第八話 打倒家康へ
「いったん、話をまとめましょう。石田殿を裏切ったのは誰でしたかな?」
「小早川と吉川、それに赤座、小川、朽木、脇坂でござる」
最後の四人は名字があってるかどうかさえ、覚えていないが……確かに裏切ったはずだ。
「ふむ……金吾殿と吉川殿以外のの四将は金吾殿に呼応して、裏切っただけでしたな?」
「ああ、確か……」
「では、金吾殿を石田殿の味方にすれば、必ずや、彼らも味方になるでしょう。つまり、金吾殿と吉川殿をいかにして参戦させるかによって、勝敗が決まるわけです」
「まったくもって、その通り」
「そして……吉川殿は毛利家の存続を第一に考えて、内府方に内通していたわけです。ですが結局、内府めはその約束を守らず、毛利家を取り潰そうとした。なんとか、それは防いだそうでしたが、結局、吉川殿のやったことは無駄だったということ。これを材料に説得するのがよいかと」
「なるほど……」
確かによく考えればその通りだ。吉川広家のやったことは結局、毛利家を改易の危機に追い込み、減封させてしまっただけである。あの時、西軍に加勢していらば、毛利家はさらに栄えていたことだろう。事実、毛利家当主の輝元が西軍の名目上の総大将だったわけだから、なおさらだ。

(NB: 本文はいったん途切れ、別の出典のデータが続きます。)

-- ==== Sys2Proof/Proofs/BlockEndLaw.lean ====
section
/-! PROOFS. BLOCK_END as a whole (R89). -/

namespace Sys2Proof.Machine

variable {s t : State} {p : Fin 8}

/-! ### The programmes after a block end -/

theorem waited_rest (x : Programme) (T : Nat) (time : Stamp) : x.waited T time = x.withMove (x.waited T time).move := by
  unfold Programme.waited
  cases x.move.state with
  | cueWait r k => dsimp only; split <;> rfl
  | still => rfl
  | moving _ _ _ => rfl
  | readWait _ _ => rfl
  | halted _ => rfl

theorem waitedProg_rest (s : State) (p : Fin 8) (x : Programme) : s.waitedProg p x = x.withMove (s.waitedProg p x).move := by
  unfold State.waitedProg
  split
  · rfl
  · exact waited_rest x _ _

/-- The cue wait does not read the meter and the corrector. -/
theorem waitedProg_withUnits (s : State) (p : Fin 8) (x : Programme) (m : Meter) (c : Corrector) :
    s.waitedProg p (x.withUnits m c) = (s.waitedProg p x).withUnits m c := by
  have hwaited (T : Nat) (time : Stamp) : (x.withUnits m c).waited T time = (x.waited T time).withUnits m c := by
    unfold Programme.waited
    have hmove : (x.withUnits m c).move = x.move := rfl
    rw [hmove]
    cases x.move.state with
    | cueWait r k => dsimp only; split <;> rfl
    | still => rfl
    | moving _ _ _ => rfl
    | readWait _ _ => rfl
    | halted _ => rfl
  unfold State.waitedProg
  split
  · rfl
  · exact hwaited _ _

/-- A block end leaves of a programme all but its meter, its corrector and its move unit. -/
theorem takeBlockEnd_prog (s : State) (p : Fin 8) :
    (s.takeBlockEnd.prog p).meter = ((s.prog p).atBlockEnd (suspectBlock s.feeds s.marks)).meter
    ∧ (s.takeBlockEnd.prog p).gain = ((s.prog p).atBlockEnd (suspectBlock s.feeds s.marks)).gain
    ∧ (s.takeBlockEnd.prog p).move = (s.waitedProg p (s.prog p)).move
    ∧ s.takeBlockEnd.prog p = { s.prog p with
      move := (s.takeBlockEnd.prog p).move, meter := (s.takeBlockEnd.prog p).meter, gain := (s.takeBlockEnd.prog p).gain } := by
  have h := prog_takeBlockEnd s p
  rw [atBlockEnd_eq, waitedProg_withUnits, waitedProg_rest] at h
  generalize s.takeBlockEnd.prog p = y at h
  subst h
  exact ⟨rfl, rfl, rfl, rfl⟩

/-- The corrector behind a block result and its clip count sent (R132 to R134, R139). -/
theorem resulted_cases (c : Corrector) (set : LoudSettings) (r : BlockResult) (due rp : Int) :
    ∀ x g, x = { c with freeze := r.freeze, clip := 0 } →
      g = (if r.freeze = .none then stepToward x.settings x.g (wantedGain x.settings set r) else x.g) →
    ∀ y, y = { (c.resulted set r due rp).1 with clip := 0 } →
      (x.mode ≠ .track → y = x)
      ∧ (x.mode = .track → rp < due → y = { x with g := g, schedule := x.schedule ++ [⟨due, g⟩] })
      ∧ (x.mode = .track → due ≤ rp → y = { x with g := g, taken := g, ramp := if g = x.applied then 0 else x.ramp }) := by
  rintro x g rfl hg y rfl
  unfold Corrector.resulted
  refine ⟨fun hm => ?_, fun hm hlate => ?_, fun hm hlate => ?_⟩
  · have hm' : c.mode ≠ .track := hm
    rw [if_neg hm']
  · have hm' : c.mode = .track := hm
    have hnot : ¬ due ≤ rp := by omega
    rw [if_pos hm', Corrector.append, if_neg hnot]
    by_cases hf : r.freeze = .none
    · rw [if_pos hf] at hg; rw [if_neg (by simp [hf]), hg]
    · rw [if_neg hf] at hg; rw [if_pos (by simp [hf]), hg]
  · have hm' : c.mode = .track := hm
    rw [if_pos hm', Corrector.append, if_pos hlate]
    unfold Corrector.setTaken
    by_cases hf : r.freeze = .none
    · rw [if_pos hf] at hg; rw [if_neg (by simp [hf]), hg]
    · rw [if_neg hf] at hg; rw [if_pos (by simp [hf]), hg]

/-! ### The counting events of meters and correctors -/

theorem gainSignals_sentOf (x : Programme) (p : Fin 8) (r : BlockResult) :
    sentOf .gainLate (x.gainSignals p r) = (if x.gain.mode = .track ∧ x.move.dcur < 4800 then [(.gainLate, some p, 1)] else [])
    ∧ sentOf .blockFrozen (x.gainSignals p r) = (if x.gain.mode = .track ∧ r.freeze ≠ .none then [(.blockFrozen, some p, 1)] else [])
    ∧ sentOf .clipped (x.gainSignals p r) = [] := by
  unfold Programme.gainSignals
  by_cases hm : x.gain.mode = .track
  · simp only [hm, if_true, true_and, sentOf_append, sentOf_ite, sentOf_count, sentOf_nil, reduceCtorEq, if_false, ite_self, List.append_nil,
      List.nil_append, bne_iff_ne, ne_eq, and_self]
  · simp only [hm, if_false, false_and, sentOf_nil, and_self]

theorem clipSignals_sentOf (x : Programme) (p : Fin 8) :
    sentOf .clipped (x.clipSignals p) = (if (x.gain.clip != 0) = true then [(.clipped, some p, x.gain.clip)] else [])
    ∧ sentOf .gainLate (x.clipSignals p) = [] ∧ sentOf .blockFrozen (x.clipSignals p) = [] := by
  unfold Programme.clipSignals
  by_cases hc : x.gain.clip = 0
  · rw [if_pos hc, if_neg (by simp [hc])]; exact ⟨rfl, rfl, rfl⟩
  · rw [if_neg hc, if_pos (by simpa using hc)]; exact ⟨rfl, rfl, rfl⟩

/-- The meter's and the corrector's events of one programme (R132, R134, R139). -/
theorem blockSignals_sentOf (x : Programme) (p : Fin 8) (f : List LaneWeight → Bool) (late frozen : Bool)
    (hlate : late = true ↔ x.life.isLive = true ∧ x.meter.opening = false ∧ x.gain.mode = .track ∧ x.move.dcur < 4800)
    (hfrozen : frozen = true ↔ ∃ h w, x.life = .live h w ∧ x.meter.opening = false ∧ x.gain.mode = .track
      ∧ (x.meter.result h.lanes (f h.lanes)).2.freeze ≠ .none) :
    sentOf .gainLate (x.blockSignals p f) = (if late = true then [(.gainLate, some p, 1)] else [])
    ∧ sentOf .blockFrozen (x.blockSignals p f) = (if frozen = true then [(.blockFrozen, some p, 1)] else [])
    ∧ sentOf .clipped (x.blockSignals p f) = (if (x.life.isLive && x.gain.clip != 0) = true then [(.clipped, some p, x.gain.clip)] else []) := by
  obtain ⟨hclip, hclipLate, hclipFrozen⟩ := clipSignals_sentOf x p
  have hquiet (hl : x.life.isLive = false) : late ≠ true ∧ frozen ≠ true := by
    refine ⟨fun h => absurd ((hlate.mp h).1.symm.trans hl) (by decide), fun h => ?_⟩
    obtain ⟨e, w, he, -⟩ := hfrozen.mp h
    rw [he] at hl; cases hl
  cases hlife : x.life with
  | closed =>
    have hl : x.life.isLive = false := by rw [hlife]; rfl
    rw [blockSignals_of_not_live hl, if_neg (hquiet hl).1, if_neg (hquiet hl).2]; exact ⟨rfl, rfl, rfl⟩
  | clearing _ _ _ =>
    have hl : x.life.isLive = false := by rw [hlife]; rfl
    rw [blockSignals_of_not_live hl, if_neg (hquiet hl).1, if_neg (hquiet hl).2]; exact ⟨rfl, rfl, rfl⟩
  | live e w =>
    have hlive : (Life.live e w).isLive = true := rfl
    cases ho : x.meter.opening with
    | true =>
      have hnot : late ≠ true ∧ frozen ≠ true :=
        ⟨fun h => absurd ((hlate.mp h).2.1.symm.trans ho) (by decide), fun h => by
          obtain ⟨_, _, -, h, -⟩ := hfrozen.mp h; rw [ho] at h; cases h⟩
      rw [blockSignals_of_opening hlife ho, if_neg hnot.1, if_neg hnot.2, hlive, Bool.true_and]
      exact ⟨hclipLate, hclipFrozen, hclip⟩
    | false =>
      obtain ⟨r, hr⟩ : ∃ r, r = (x.meter.result e.lanes (f e.lanes)).2 := ⟨_, rfl⟩
      obtain ⟨hgainLate, hgainFrozen, hgainClip⟩ := gainSignals_sentOf x p r
      have hmeter (k : CountEvent) : sentOf k (meterSignals p x.meter.settings r) = [] := (meterSignals_counts [] p _ r).none_of List.not_mem_nil
      have hlateIff : (x.gain.mode = .track ∧ x.move.dcur < 4800) ↔ late = true := by
        rw [hlate, hlife]; exact ⟨fun h => ⟨rfl, ho, h⟩, fun h => h.2.2⟩
      have hfrozenIff : (x.gain.mode = .track ∧ r.freeze ≠ .none) ↔ frozen = true := by
        rw [hfrozen, hr]
        refine ⟨fun h => ⟨e, w, hlife, ho, h⟩, ?_⟩
        rintro ⟨e', w', he, -, h⟩
        rw [hlife] at he
        obtain ⟨rfl, rfl⟩ := Life.live.inj he
        exact h
      rw [blockSignals_of_result hlife ho p f r hr]
      simp only [sentOf_append, hmeter, hgainLate, hgainFrozen, hgainClip, hclip, hclipLate, hclipFrozen, List.append_nil, List.nil_append,
        hlateIff, hfrozenIff, hlive, Bool.true_and, and_self]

「金吾殿は……朝鮮出兵で武功を立てたものの、失礼ながら、優柔不断で暗愚な方です。内府の威嚇射撃に脅えて、裏切ったという話もなかなか信じがたいものですが、嘘とも言い切れません、強気で脅すべきですな。今の石田殿なら、未来のことを材料に使って思い切って、話すのもよいかと」
「なるほど、なるほど……『金吾殿……もし、我らを裏切るものなら、後世まで大悪人の卑怯者として、語り継がれることになるでしょうな……』などというふうにですかな?」
「そう! そうです。それなら、金吾殿の考えも変わるやもしれませぬ。ですが……結局、戦況しだいであることには相違ありませぬな」
結局のところ、吉川と小早川の両軍が動くまでの戦況が、勝敗を左右するということだ。うーん。兼続はさらに話を続ける。

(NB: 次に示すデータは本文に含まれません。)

/-! ### Each programme's share in the state the others have left -/

/-- Of operations on the programmes in turn each finds its own programme as it stood at the start. -/
theorem foldl_fresh_at {β : Type} {π : β → State} {op : β → Fin 8 → β} {i : Fin 8} {q r : β → Prop} {s : State}
    (other : ∀ b k j, j ≠ k → (π (op b k)).prog j = (π b).prog j) (before : ∀ k b, k ≠ i → (π b).prog k = s.prog k → q b → q (op b k))
    (own : ∀ b, (π b).prog i = s.prog i → q b → r (op b i)) (after : ∀ k b, k ≠ i → (π b).prog k = s.prog k → r b → r (op b k))
    {b : β} (hb : ∀ k, (π b).prog k = s.prog k) (hq : q b) : r ((List.finRange 8).foldl op b) := by
  have hafter : ∀ (ks : List (Fin 8)) (b : β), ks.Nodup → i ∉ ks → (∀ k ∈ ks, (π b).prog k = s.prog k) → r b → r (ks.foldl op b) := by
    intro ks
    induction ks with
    | nil => exact fun _ _ _ _ h => h
    | cons k ks ih =>
      intro b hn hi hfresh hr
      obtain ⟨hk, hn⟩ := List.nodup_cons.mp hn
      rw [List.mem_cons, not_or] at hi
      exact ih _ hn hi.2 (fun j hj => (other b k j (fun h => hk (h ▸ hj))).trans (hfresh j (List.mem_cons_of_mem _ hj)))
        (after k b (fun h => hi.1 h.symm) (hfresh k List.mem_cons_self) hr)
  have hall : ∀ (ks : List (Fin 8)) (b : β), ks.Nodup → i ∈ ks → (∀ k ∈ ks, (π b).prog k = s.prog k) → q b → r (ks.foldl op b) := by
    intro ks
    induction ks with
    | nil => exact fun _ _ h => absurd h List.not_mem_nil
    | cons k ks ih =>
      intro b hn hi hfresh hq
      obtain ⟨hk, hn⟩ := List.nodup_cons.mp hn
      have hrest : ∀ j ∈ ks, (π (op b k)).prog j = s.prog j := fun j hj =>
        (other b k j (fun h => hk (h ▸ hj))).trans (hfresh j (List.mem_cons_of_mem _ hj))
      by_cases hki : k = i
      · subst hki
        exact hafter ks _ hn hk hrest (own b (hfresh k List.mem_cons_self) hq)
      · exact ih _ hn ((List.mem_cons.mp hi).resolve_left (fun h => hki h.symm)) hrest (before k b hki (hfresh k List.mem_cons_self) hq)
  exact hall _ b (List.nodup_finRange 8) (List.mem_finRange i) (fun k _ => hb k) hq

section
variable {op : Fin 8 → State → State} {i : Fin 8} {q r : State → Prop} {s u : State} (other : ∀ k (t : State), t.otherProgs k (op k t))
include other

theorem forEach_fresh_at (before : ∀ k (t : State), k ≠ i → t.prog k = s.prog k → q t → q (op k t)) (own : ∀ t : State, t.prog i = s.prog i → q t → r (op i t))
    (after : ∀ k (t : State), k ≠ i → t.prog k = s.prog k → r t → r (op k t)) (hu : ∀ k, u.prog k = s.prog k) (hq : q u) : r (forEach 8 op u) :=
  foldl_fresh_at (π := fun t : State => t) (op := fun t k => op k t) (fun b k j hj => other k b j hj) before own after hu hq

theorem forEach_fresh (step : ∀ k (t : State), t.prog k = s.prog k → q t → q (op k t)) (hu : ∀ k, u.prog k = s.prog k) (hq : q u) : q (forEach 8 op u) :=
  forEach_fresh_at other (i := 0) (fun k t _ => step k t) (step 0) (fun k t _ => step k t) hu hq

end

/-! ### The ring writes of a house sample (R55) -/

theorem programmeShare_mem_of_live (ins : Vector LaneIn 32) (hl : (s.prog p).life = .live h w) (ha : s.ahead.contains (.clear p) = false) :
    (s.programmeShare ins p).mem = writeRings ins h w s.mem := by
  rw [programmeShare_of_live ins hl ha, liveSample_fst]
  exact congrArg (writeRings ins h w) (unitsSampled_mem s p w)

/-- A word that no ring write of the programme reaches stands. -/
theorem programmeShare_readWord (ins : Vector LaneIn 32) {a : Nat}
    (hne : ∀ h w k, (s.prog p).life = .live h w → k < h.lanes.length → a ≠ ringAddr h k (w % h.rl)) :
    readWord (s.programmeShare ins p).mem a = readWord s.mem a := by
  rcases liveIndex_cases s p with hn | ⟨h, w, hl, ha, -⟩
  · rw [programmeShare_of_not_live ins hn]
  · rw [programmeShare_mem_of_live ins hl ha]
    exact readWord_writeRings_ne ins (fun k hk => hne h w k hl hk) s.mem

「石田殿も考えているでしょうが、未来に伝わっているような状況で開戦しても、はっきりいって、勝ち目は薄いでしょう。本戦に参加させる軍勢を増やす必要がありますな。他に石田殿の方についた者、誰か思い出せませぬか?」
兼続に訊かれるたが、俺はそこまで関ヶ原のことについては知っていない。困ったな……あ! だけど一人だけ思い出した!

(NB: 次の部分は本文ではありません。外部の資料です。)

-- ==== Sys2Proof/Config.lean ====
section
/-!
DEFINITION. What an implementation of the core fixes (00_scope.md R7), and the free value.
-/

namespace Sys2Proof

/-- The implementation parameter of 00_scope.md R7 that changes behaviour.
The other open parameters are not here: BUS_PROTOCOL is timing, CORE_BASE is the platform's (log entry 12),
and SAME_CYCLE_ORDER is the order of the inputs in the state (log entry 2). -/
structure Config where
  /-- MSG_CAP, the capacity of the message memory in bytes; register CAP reads it (10_state.md R30). -/
  msgCap : Word
  deriving DecidableEq, Repr

/-- The legal values of MSG_CAP (00_scope.md R7): multiples of 4 with 64 ≤ MSG_CAP ≤ 0xFFFF_0000. -/
abbrev Config.Legal (c : Config) : Prop :=
  c.msgCap.toNat % 4 = 0 ∧ 64 ≤ c.msgCap.toNat ∧ c.msgCap.toNat ≤ 0xFFFF0000

/-- The configuration the test vectors use (95_test_vectors.md, introduction): MSG_CAP = 0x1000.
DESIGN CHOICE, log entry 1: it stands in `State.reset` only. -/
def Config.standard : Config := { msgCap := 0x00001000#32 }

/-- FREE VALUE, log entry 6 (DESIGN CHOICE: the rules leave the result open).
The `err` response of a write to a misaligned address presented while `rst_n` = 0.
The argument is the state's `draws` counter, so that two such writes need not be answered alike. -/
opaque Config.resetWriteErr : Nat → Bool

end Sys2Proof
end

「立花宗茂殿が……確か。なぜかは思い出せないが、本戦に間に合わなかったようで」
「おお、あの西国無双といわれる立花殿がお味方に! 内府めは勝てぬ戦は起こさぬ男。関ヶ原でも、吉川、小早川の裏切りを確信したからこそ、戦いを始めたのでしょう。おそらく、石田殿に味方する軍の数が増えたとしても、関ヶ原で先端を切るはず。ならば……その隙をついて、内府の首を討ちとれるでしょう」
兼続の話は筋が通ってるし、正しい。俺の想像していた頭脳明晰な兼続像と完璧に合致している。俺は、そこまで話をすると、謀議を打ち切った。「ござる」とか武家言葉で話すのも疲れたし、早く帰らないと日が暮れて、危険になる。
俺たちが屋敷を出るとき、兼続はわざわざ門まで迎えに来てくれた。
「石田殿! 絶対に内府めを倒しましょうぞ!」
もう一度念を押される。当たり前だ、死ぬのは嫌だし、この手で歴史を変えてみたい。そう思うからだ。